Received: 04/07/2013
Accepted : 07/11/2013
In Press: 14/01/2014
Published: 30/09/2014

Abstract

OBJECTIVES:
Previous genome-wide association studies have demonstrated an association between the IL-10 region and Behçet`s disease (BD) in Turkish and Japanese populations. Our aim was to fully examine the relationship between IL-10 and BD, the associations between BD and single nucleotide polymorphisms (SNPs) in IL-10-mediated signalling pathways (JAK1, TYK2, and STAT3) were examined in Korean patients with BD.
METHODS:
DNA samples were obtained from 223 patients who met the international study group criteria for BD and from 222 age- and sex-matched healthy controls. Twenty-four tag SNPs in JAK1, STAT3, and TYK2 were selected for genotyping based on the Japanese panel of international HapMap data with a minor allele frequency >5% and r2 >0.8.
RESULTS:
The allele-based analysis showed that the T allele of rs310245 in JAK1 was associated with BD (odds ratio [95% confidence interval] = 1.34 [1.03-1.76], p=0.031), which lost statistical significance after permutation-based correction for multiple testing.
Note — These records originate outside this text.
-- ==== Sys2Proof/Laws/PerInstr.lean ====
section
/-! SUPPORT. One family of laws per instruction: the word an instruction encodes to passes the mask test of its own row
of the opcode table (`30_encoding.md` R97). -/

namespace Sys2Proof.Laws.EncodingMatchesRow

/-- The encoded word matches the row. -/
def Statement (i : Instr) : Prop := encode i &&& i.row.mask = i.row.pattern

theorem lui (rd : Reg) (imm : BitVec 20) : Statement (.lui rd imm) :=
  show encode (.lui rd imm) &&& 0x0000007f = 0x00000037 from
    matches_of_opcode 0x37#7 (by decide) (by simp [encode])

theorem auipc (rd : Reg) (imm : BitVec 20) : Statement (.auipc rd imm) :=
  show encode (.auipc rd imm) &&& 0x0000007f = 0x00000017 from
    matches_of_opcode 0x17#7 (by decide) (by simp [encode])

theorem jal (rd : Reg) (dist : BitVec 21) : Statement (.jal rd dist) :=
  show encode (.jal rd dist) &&& 0x0000007f = 0x0000006f from
    matches_of_opcode 0x6f#7 (by decide) (by simp [encode])

theorem jalr (rd rs1 : Reg) (imm : BitVec 12) : Statement (.jalr rd rs1 imm) :=
  show encode (.jalr rd rs1 imm) &&& 0x0000707f = 0x00000067 from
    matches_of_funct3 0#3 0x67#7 (by decide) (by simp [encode])

theorem beq (rs1 rs2 : Reg) (dist : BitVec 13) : Statement (.beq rs1 rs2 dist) :=
  show encode (.beq rs1 rs2 dist) &&& 0x0000707f = 0x00000063 from
    matches_of_funct3 0#3 0x63#7 (by decide) (by simp [encode])

theorem bne (rs1 rs2 : Reg) (dist : BitVec 13) : Statement (.bne rs1 rs2 dist) :=
  show encode (.bne rs1 rs2 dist) &&& 0x0000707f = 0x00001063 from
    matches_of_funct3 1#3 0x63#7 (by decide) (by simp [encode])

theorem blt (rs1 rs2 : Reg) (dist : BitVec 13) : Statement (.blt rs1 rs2 dist) :=
  show encode (.blt rs1 rs2 dist) &&& 0x0000707f = 0x00004063 from
    matches_of_funct3 4#3 0x63#7 (by decide) (by simp [encode])

theorem bge (rs1 rs2 : Reg) (dist : BitVec 13) : Statement (.bge rs1 rs2 dist) :=
  show encode (.bge rs1 rs2 dist) &&& 0x0000707f = 0x00005063 from
    matches_of_funct3 5#3 0x63#7 (by decide) (by simp [encode])

theorem bltu (rs1 rs2 : Reg) (dist : BitVec 13) : Statement (.bltu rs1 rs2 dist) :=
  show encode (.bltu rs1 rs2 dist) &&& 0x0000707f = 0x00006063 from
    matches_of_funct3 6#3 0x63#7 (by decide) (by simp [encode])

theorem bgeu (rs1 rs2 : Reg) (dist : BitVec 13) : Statement (.bgeu rs1 rs2 dist) :=
  show encode (.bgeu rs1 rs2 dist) &&& 0x0000707f = 0x00007063 from
    matches_of_funct3 7#3 0x63#7 (by decide) (by simp [encode])

theorem lb (rd rs1 : Reg) (imm : BitVec 12) : Statement (.lb rd rs1 imm) :=
  show encode (.lb rd rs1 imm) &&& 0x0000707f = 0x00000003 from
    matches_of_funct3 0#3 0x03#7 (by decide) (by simp [encode])

theorem lh (rd rs1 : Reg) (imm : BitVec 12) : Statement (.lh rd rs1 imm) :=
  show encode (.lh rd rs1 imm) &&& 0x0000707f = 0x00001003 from
    matches_of_funct3 1#3 0x03#7 (by decide) (by simp [encode])

theorem lw (rd rs1 : Reg) (imm : BitVec 12) : Statement (.lw rd rs1 imm) :=
  show encode (.lw rd rs1 imm) &&& 0x0000707f = 0x00002003 from
    matches_of_funct3 2#3 0x03#7 (by decide) (by simp [encode])

theorem lbu (rd rs1 : Reg) (imm : BitVec 12) : Statement (.lbu rd rs1 imm) :=
  show encode (.lbu rd rs1 imm) &&& 0x0000707f = 0x00004003 from
    matches_of_funct3 4#3 0x03#7 (by decide) (by simp [encode])

theorem lhu (rd rs1 : Reg) (imm : BitVec 12) : Statement (.lhu rd rs1 imm) :=
  show encode (.lhu rd rs1 imm) &&& 0x0000707f = 0x00005003 from
    matches_of_funct3 5#3 0x03#7 (by decide) (by simp [encode])

theorem sb (rs2 rs1 : Reg) (imm : BitVec 12) : Statement (.sb rs2 rs1 imm) :=
  show encode (.sb rs2 rs1 imm) &&& 0x0000707f = 0x00000023 from
    matches_of_funct3 0#3 0x23#7 (by decide) (by simp [encode])

theorem sh (rs2 rs1 : Reg) (imm : BitVec 12) : Statement (.sh rs2 rs1 imm) :=
  show encode (.sh rs2 rs1 imm) &&& 0x0000707f = 0x00001023 from
    matches_of_funct3 1#3 0x23#7 (by decide) (by simp [encode])

theorem sw (rs2 rs1 : Reg) (imm : BitVec 12) : Statement (.sw rs2 rs1 imm) :=
  show encode (.sw rs2 rs1 imm) &&& 0x0000707f = 0x00002023 from
    matches_of_funct3 2#3 0x23#7 (by decide) (by simp [encode])

theorem addi (rd rs1 : Reg) (imm : BitVec 12) : Statement (.addi rd rs1 imm) :=
  show encode (.addi rd rs1 imm) &&& 0x0000707f = 0x00000013 from
    matches_of_funct3 0#3 0x13#7 (by decide) (by simp [encode])

theorem slti (rd rs1 : Reg) (imm : BitVec 12) : Statement (.slti rd rs1 imm) :=
  show encode (.slti rd rs1 imm) &&& 0x0000707f = 0x00002013 from
    matches_of_funct3 2#3 0x13#7 (by decide) (by simp [encode])

theorem sltiu (rd rs1 : Reg) (imm : BitVec 12) : Statement (.sltiu rd rs1 imm) :=
  show encode (.sltiu rd rs1 imm) &&& 0x0000707f = 0x00003013 from
    matches_of_funct3 3#3 0x13#7 (by decide) (by simp [encode])

theorem xori (rd rs1 : Reg) (imm : BitVec 12) : Statement (.xori rd rs1 imm) :=
  show encode (.xori rd rs1 imm) &&& 0x0000707f = 0x00004013 from
    matches_of_funct3 4#3 0x13#7 (by decide) (by simp [encode])

theorem ori (rd rs1 : Reg) (imm : BitVec 12) : Statement (.ori rd rs1 imm) :=
  show encode (.ori rd rs1 imm) &&& 0x0000707f = 0x00006013 from
    matches_of_funct3 6#3 0x13#7 (by decide) (by simp [encode])

theorem andi (rd rs1 : Reg) (imm : BitVec 12) : Statement (.andi rd rs1 imm) :=
  show encode (.andi rd rs1 imm) &&& 0x0000707f = 0x00007013 from
    matches_of_funct3 7#3 0x13#7 (by decide) (by simp [encode])

theorem slli (rd rs1 : Reg) (shamt : BitVec 5) : Statement (.slli rd rs1 shamt) :=
  show encode (.slli rd rs1 shamt) &&& 0xfe00707f = 0x00001013 from
    matches_of_funct7 0x00#7 1#3 0x13#7 (by decide) (by simp [encode])

theorem srli (rd rs1 : Reg) (shamt : BitVec 5) : Statement (.srli rd rs1 shamt) :=
  show encode (.srli rd rs1 shamt) &&& 0xfe00707f = 0x00005013 from
    matches_of_funct7 0x00#7 5#3 0x13#7 (by decide) (by simp [encode])

theorem srai (rd rs1 : Reg) (shamt : BitVec 5) : Statement (.srai rd rs1 shamt) :=
  show encode (.srai rd rs1 shamt) &&& 0xfe00707f = 0x40005013 from
    matches_of_funct7 0x20#7 5#3 0x13#7 (by decide) (by simp [encode])

theorem add (rd rs1 rs2 : Reg) : Statement (.add rd rs1 rs2) :=
  show encode (.add rd rs1 rs2) &&& 0xfe00707f = 0x00000033 from
    matches_of_funct7 0x00#7 0#3 0x33#7 (by decide) (by simp [encode, encodeOp])

theorem sub (rd rs1 rs2 : Reg) : Statement (.sub rd rs1 rs2) :=
  show encode (.sub rd rs1 rs2) &&& 0xfe00707f = 0x40000033 from
    matches_of_funct7 0x20#7 0#3 0x33#7 (by decide) (by simp [encode, encodeOp])

theorem sll (rd rs1 rs2 : Reg) : Statement (.sll rd rs1 rs2) :=
  show encode (.sll rd rs1 rs2) &&& 0xfe00707f = 0x00001033 from
    matches_of_funct7 0x00#7 1#3 0x33#7 (by decide) (by simp [encode, encodeOp])

theorem slt (rd rs1 rs2 : Reg) : Statement (.slt rd rs1 rs2) :=
  show encode (.slt rd rs1 rs2) &&& 0xfe00707f = 0x00002033 from
    matches_of_funct7 0x00#7 2#3 0x33#7 (by decide) (by simp [encode, encodeOp])

theorem sltu (rd rs1 rs2 : Reg) : Statement (.sltu rd rs1 rs2) :=
  show encode (.sltu rd rs1 rs2) &&& 0xfe00707f = 0x00003033 from
    matches_of_funct7 0x00#7 3#3 0x33#7 (by decide) (by simp [encode, encodeOp])

theorem xor (rd rs1 rs2 : Reg) : Statement (.xor rd rs1 rs2) :=
  show encode (.xor rd rs1 rs2) &&& 0xfe00707f = 0x00004033 from
    matches_of_funct7 0x00#7 4#3 0x33#7 (by decide) (by simp [encode, encodeOp])

theorem srl (rd rs1 rs2 : Reg) : Statement (.srl rd rs1 rs2) :=
  show encode (.srl rd rs1 rs2) &&& 0xfe00707f = 0x00005033 from
    matches_of_funct7 0x00#7 5#3 0x33#7 (by decide) (by simp [encode, encodeOp])

theorem sra (rd rs1 rs2 : Reg) : Statement (.sra rd rs1 rs2) :=
  show encode (.sra rd rs1 rs2) &&& 0xfe00707f = 0x40005033 from
    matches_of_funct7 0x20#7 5#3 0x33#7 (by decide) (by simp [encode, encodeOp])

theorem or (rd rs1 rs2 : Reg) : Statement (.or rd rs1 rs2) :=
  show encode (.or rd rs1 rs2) &&& 0xfe00707f = 0x00006033 from
    matches_of_funct7 0x00#7 6#3 0x33#7 (by decide) (by simp [encode, encodeOp])

theorem and (rd rs1 rs2 : Reg) : Statement (.and rd rs1 rs2) :=
  show encode (.and rd rs1 rs2) &&& 0xfe00707f = 0x00007033 from
    matches_of_funct7 0x00#7 7#3 0x33#7 (by decide) (by simp [encode, encodeOp])

theorem mul (rd rs1 rs2 : Reg) : Statement (.mul rd rs1 rs2) :=
  show encode (.mul rd rs1 rs2) &&& 0xfe00707f = 0x02000033 from
    matches_of_funct7 0x01#7 0#3 0x33#7 (by decide) (by simp [encode, encodeOp])

theorem mulh (rd rs1 rs2 : Reg) : Statement (.mulh rd rs1 rs2) :=
  show encode (.mulh rd rs1 rs2) &&& 0xfe00707f = 0x02001033 from
    matches_of_funct7 0x01#7 1#3 0x33#7 (by decide) (by simp [encode, encodeOp])

theorem mulhsu (rd rs1 rs2 : Reg) : Statement (.mulhsu rd rs1 rs2) :=
  show encode (.mulhsu rd rs1 rs2) &&& 0xfe00707f = 0x02002033 from
    matches_of_funct7 0x01#7 2#3 0x33#7 (by decide) (by simp [encode, encodeOp])

theorem mulhu (rd rs1 rs2 : Reg) : Statement (.mulhu rd rs1 rs2) :=
  show encode (.mulhu rd rs1 rs2) &&& 0xfe00707f = 0x02003033 from
    matches_of_funct7 0x01#7 3#3 0x33#7 (by decide) (by simp [encode, encodeOp])

theorem div (rd rs1 rs2 : Reg) : Statement (.div rd rs1 rs2) :=
  show encode (.div rd rs1 rs2) &&& 0xfe00707f = 0x02004033 from
    matches_of_funct7 0x01#7 4#3 0x33#7 (by decide) (by simp [encode, encodeOp])

theorem divu (rd rs1 rs2 : Reg) : Statement (.divu rd rs1 rs2) :=
  show encode (.divu rd rs1 rs2) &&& 0xfe00707f = 0x02005033 from
    matches_of_funct7 0x01#7 5#3 0x33#7 (by decide) (by simp [encode, encodeOp])

theorem rem (rd rs1 rs2 : Reg) : Statement (.rem rd rs1 rs2) :=
  show encode (.rem rd rs1 rs2) &&& 0xfe00707f = 0x02006033 from
    matches_of_funct7 0x01#7 6#3 0x33#7 (by decide) (by simp [encode, encodeOp])

theorem remu (rd rs1 rs2 : Reg) : Statement (.remu rd rs1 rs2) :=
  show encode (.remu rd rs1 rs2) &&& 0xfe00707f = 0x02007033 from
    matches_of_funct7 0x01#7 7#3 0x33#7 (by decide) (by simp [encode, encodeOp])

theorem mret : Statement .mret :=
  by unfold Statement; decide

theorem ecall : Statement .ecall :=
  by unfold Statement; decide

theorem fence (high : BitVec 17) (low : BitVec 5) : Statement (.fence high low) :=
  show encode (.fence high low) &&& 0x0000707f = 0x0000000f from
    matches_of_funct3 0#3 0x0f#7 (by decide) (by simp)

theorem fenceI (mid : BitVec 10) (low : BitVec 5) : Statement (.fenceI mid low) :=
  show encode (.fenceI mid low) &&& 0xfe00707f = 0x0000100f from
    matches_of_funct7 0x00#7 1#3 0x0f#7 (by decide) (by simp)

end Sys2Proof.Laws.EncodingMatchesRow
end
In the genotype-based analysis, the JAK1 rs310245 TT homozygote (1.79 [1.14-2.82], p=0.012) and the STAT3 rs2293152 GG homozygote (2.01 [1.16-3.47], p=0.011) showed associations with BD. However, these associations did not achieve significance after correction for multiple testing. We did not observe any genetic interaction between the JAK1 rs310245 TT homozygote and the STAT3 rs2293152 GG homozygote. In the haplotype analysis, GT haplotype at rs17127024 and rs310245 (1.34 [1.03-1.74], p=0.032), and the AA haplotype at rs2256298 and rs3818753 (1.41 [1.03-1.92], p=0.034) in JAK1 were associated with BD, but lost statistical significance after correction for multiple testing.
CONCLUSIONS:
There was no significant association between BD and SNPs in IL-10-mediated intracellular signalling in Korean patients.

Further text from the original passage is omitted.